Inflation was recorded as 10.1 per cent in the year to January, down from 10.5 per cent in the year to December, the Office for National Statistics (ONS) said.
Food prices and energy bills are among the main drivers for overall inflation, the ONS said, but petrol prices and the cost of restaurants and hotels are among the price rises that have started to slow.
Chancellor Jeremy Hunt welcomed the falling figures, but said the “fight is far from over”.
“High inflation strangles growth and causes pain for families and businesses – that’s why we must stick to the plan, halve inflation this year, reduce debt and grow the economy,” he said.
Consumer Prices Index including owner occupiers’ housing costs (CPIH) rose by 8.8% in the 12 months to Jan 2023, down from 9.2% in Dec 2022.
CPI rose by 10.1%, down from 10.5%.
— Office for National Statistics (ONS) (@ONS) February 15, 2023
Labour’s shadow chancellor Rachel Reeves warned that households will be hit by “a further economic blow” in the coming months.

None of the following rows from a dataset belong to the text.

-- ==== Sys2Proof/Syntax.lean ====
section
/-! DEFINITION. The commands the block takes: one constructor per row of the spec's table of operations and
events, with what the outside supplies with it as operands, and the small types the operands need. -/

namespace Sys2Proof

/-- Who makes a register access (the SOURCE coding of SYS_RSVD_SRC, R20, R46). -/
inductive Req where
  | inst (i : Fin 256) | sup | host | smbus | jtag | remote | catchup
  deriving DecidableEq, Repr

/-- A quadrature step (R61): up, down, or both inputs changing within one 125 ps step. -/
inductive QuadEdge where
  | up | down | illegal
  deriving DecidableEq, Repr

/-- What an ARM lists besides the epoch: devices to join, devices to leave (R514, R515, R523). -/
structure EpochLists where
  join : List (Fin 512)
  leave : List (Fin 512)
  deriving DecidableEq, Repr

/-- A calibration measurement (Table 18.1): class, index in the class, its components in the units of Table 18.2. -/
structure CalMeas where
  cls : Fin 7
  index : Nat
  vals : List Int
  deriving DecidableEq, Repr

/-- What lay at the input of a conversion at its hold instant (R243): the level as its origin takes it, and the deviation of
the reference from 1.6 V in µV. -/
structure ConvInput where
  level : Int
  dev : Int
  deriving DecidableEq, Repr

/-- What a BIND reads outside this device (R33, R34): descriptors of other devices (none: LINK_LOST), and whether a live
handle of another device reaches the unit bound. -/
structure FarUnits where
  reads : List (Word × Option (List Word))
  live : Bool
  deriving DecidableEq, Repr

/-- The instructions of the test access port (R687). -/
inductive TapIr where
  | bypass
  | idcode
  | sample
  | extest
  | highz
  | debug
  deriving DecidableEq, Repr

/-- How a message of the chain came in: the port, and whether its check held (R487, R492). -/
structure Rx where
  port : Fin 4
  ok : Bool
  deriving DecidableEq, Repr

/-- What an ANG message carries (Table 14.2): active angle in 2^-16 au, velocity in 2^-16 au/ns, acceleration in
2^-32 au/ns², COAST, cycles of coasting left, loss cause, generation, time counter, send count. -/
structure AngMsg where
  angle : BitVec 64
  vel : Int
  acc : Int
  coast : Bool
  left : Byte
  cause : Byte
  gen : Word
  time : BitVec 64
  count : Word
  deriving DecidableEq, Repr

/-- A path as enumeration gives it (R500, R502): the device, whether it crosses a level-1 hop, the port it leaves
by, its links and its one-way time. -/
structure PathRec where
  dev : Fin 512
  l1 : Bool
  port : Fin 4
  hops : BitVec 9
  oneway : BitVec 17
  deriving DecidableEq, Repr

/-- What enumeration gives a device (R500, R510, R512, R518): its index and whether it was the one asked for, the
headwater's index, the topology, the paths, the current members, the headwater's generation and the journal sequence
of its record of this index. -/
structure EnumRec where
  dev : Fin 512
  granted : Bool
  head : Fin 512
  topo : Fin 4
  paths : List PathRec
  members : List (Fin 512)
  gen : Word
  jseq : Option (BitVec 64)
  deriving DecidableEq, Repr

/-- What training finds (Table 14.5, R494, R496, R499, R532): the partner's highest level, kind, identity, index,
pass-through delay and twin position, lane order and polarity, cable delay, whether both claim to be headwater,
whether the port closes a cycle, the result of the enumeration that follows. -/
structure PortUp where
  lvl : Fin 3
  p5120 : Bool
  uid : BitVec 64
  peer : Fin 512
  pt : Byte
  posB : Bool
  lrev : Bool
  lpol : BitVec 4
  cable : BitVec 16
  conflict : Bool
  unused : Bool
  enum : Option EnumRec
  deriving DecidableEq, Repr

/-- What the device samples at a reset (R590, R510, R531, R641, R469): BOOT_MODE, HWSEL, TWIN_POS, PWR_STRAP_AHI, the
banks supplied at 3.3 V. -/
structure Straps where
  mode : BitVec 2
  hwsel : Bool
  posB : Bool
  ahi : Bool
  v33 : BitVec 16
  deriving DecidableEq, Repr

/-- Where a register write goes (R552): register space, or BAR0 of the function of a queue pair. -/
inductive RegPlace where
  | space (a : Word)
  | queuePair (p : Fin 257) (off : BitVec 12)
  deriving DecidableEq, Repr

/-- The offset of a unit register as an instruction gives it (R182): woff, or the register that holds it. -/
inductive UOff where
  | imm (woff : BitVec 7)
  | reg (ro : Fin 32)
  deriving DecidableEq, Repr

/-- A unit operation (Table 3.9): register offset and value, read with its combine code, UCMD code and argument, words. -/
inductive UnitReq where
  | uwr (kind : BitVec 4) (off : BitVec 12) (v : Word)
  | stg (kind : BitVec 4) (off : BitVec 12) (v : Word)
  | urd (kind : BitVec 4) (off : BitVec 12) (comb : BitVec 3)
  | ucmd (code : BitVec 4) (a : Byte)
  | wload (ws : List Word)
  deriving DecidableEq, Repr

/-- The header of a packet of another device (Table 14.3): its sender, its sequence number, the issuing instance (none: a
supervisor core or a host physical function) and its generation. -/
structure PktHead where
  src : Fin 512
  seq : BitVec 16
  inst : Option (Fin 256)
  gen : Byte
  deriving DecidableEq, Repr

/-- What a URSP carries (Table 14.4): the value of a read, if a leaf gave one; an acknowledgement; a fault of a leaf. -/
inductive UrspMsg where
  | value (v : Option Word)
  | ack
  | fault (leaf : Word) (sub : Byte)
  deriving DecidableEq, Repr

/-- What a BENMOS packet carries (R573): a forwarded command with its payload, or a completion with what the command has
read. -/
inductive BenmosMsg where
  | command (body : BitVec 512) (payload : List Byte)
  | completion (jseq : BitVec 64) (status detail : Byte) (jnl : Bool) (data : List Byte)
  deriving DecidableEq, Repr

/-- A block of a catch-up (R519): a journal entry with its payload; active and staged words of registers; a compound
descriptor; bytes of memory (handle tables); the image of a region; the end, with the source's generation and journal
sequence. -/
inductive XferMsg where
  | entry (d payload : List Byte)
  | regs (active staged : List (Word × Word))
  | compound (i : BitVec 14) (m : List Word)
  | memory (off : BitVec 39) (d : List Byte)
  | region (r : Fin 256) (image : List Byte)
  | last (gen : Word) (jseq : BitVec 64)
  deriving DecidableEq, Repr, Inhabited

/-- What a TWIN packet carries (R535-R537, R547-R549): the messages of the pair's commands, the result of an epoch
check, that the mirror has ended (R536, R537, R539), a request for a catch-up, and what the primary has consumed: words of a receiving slot, a write (of MWR, or the
one a MAMO made), a unit operation, a reply to a context's request, a journalled command, a BOOT or XFER packet. -/
inductive TwinMsg where
  | attach (gen : Word) (jseq : BitVec 64)
  | swap (done : Bool)
  | detach
  | ready
  | epoch (ok : Bool)
  | lost
  | catchup (method : Fin 4) (jseq : BitVec 64)
  | strm (r : Fin 64) (ws : List Word)
  | mwr (hd : PktHead) (addr : BitVec 48) (d : List Byte)
  | uop (hd : PktHead) (r : UnitReq) (leaves : List Word) (st : Option (Stamp × BitVec 2))
  | mrsp (c : Fin 257) (gen sub : Byte) (d : List Byte)
  | ursp (c : Fin 257) (gen : Byte) (m : UrspMsg)
  | benmos (p : Fin 257) (dev : Fin 512) (body : BitVec 512) (payload : List Byte) (seq : BitVec 64) (pos : BitVec 17) (gen : Byte)
  | boot (d : List Byte)
  | xfer (m : XferMsg)
  deriving DecidableEq, Repr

“With inflation still close to a 40 year high, people will be asking if 13 years of Tory government has left them and their family feeling better off? The answer will be no,” she said.
“Despite Britain’s enormous potential, in April households will be hit by another economic blow when energy prices go up.
“Labour would be bringing in a proper windfall tax on oil and gas giants now to stop energy bills going up in April.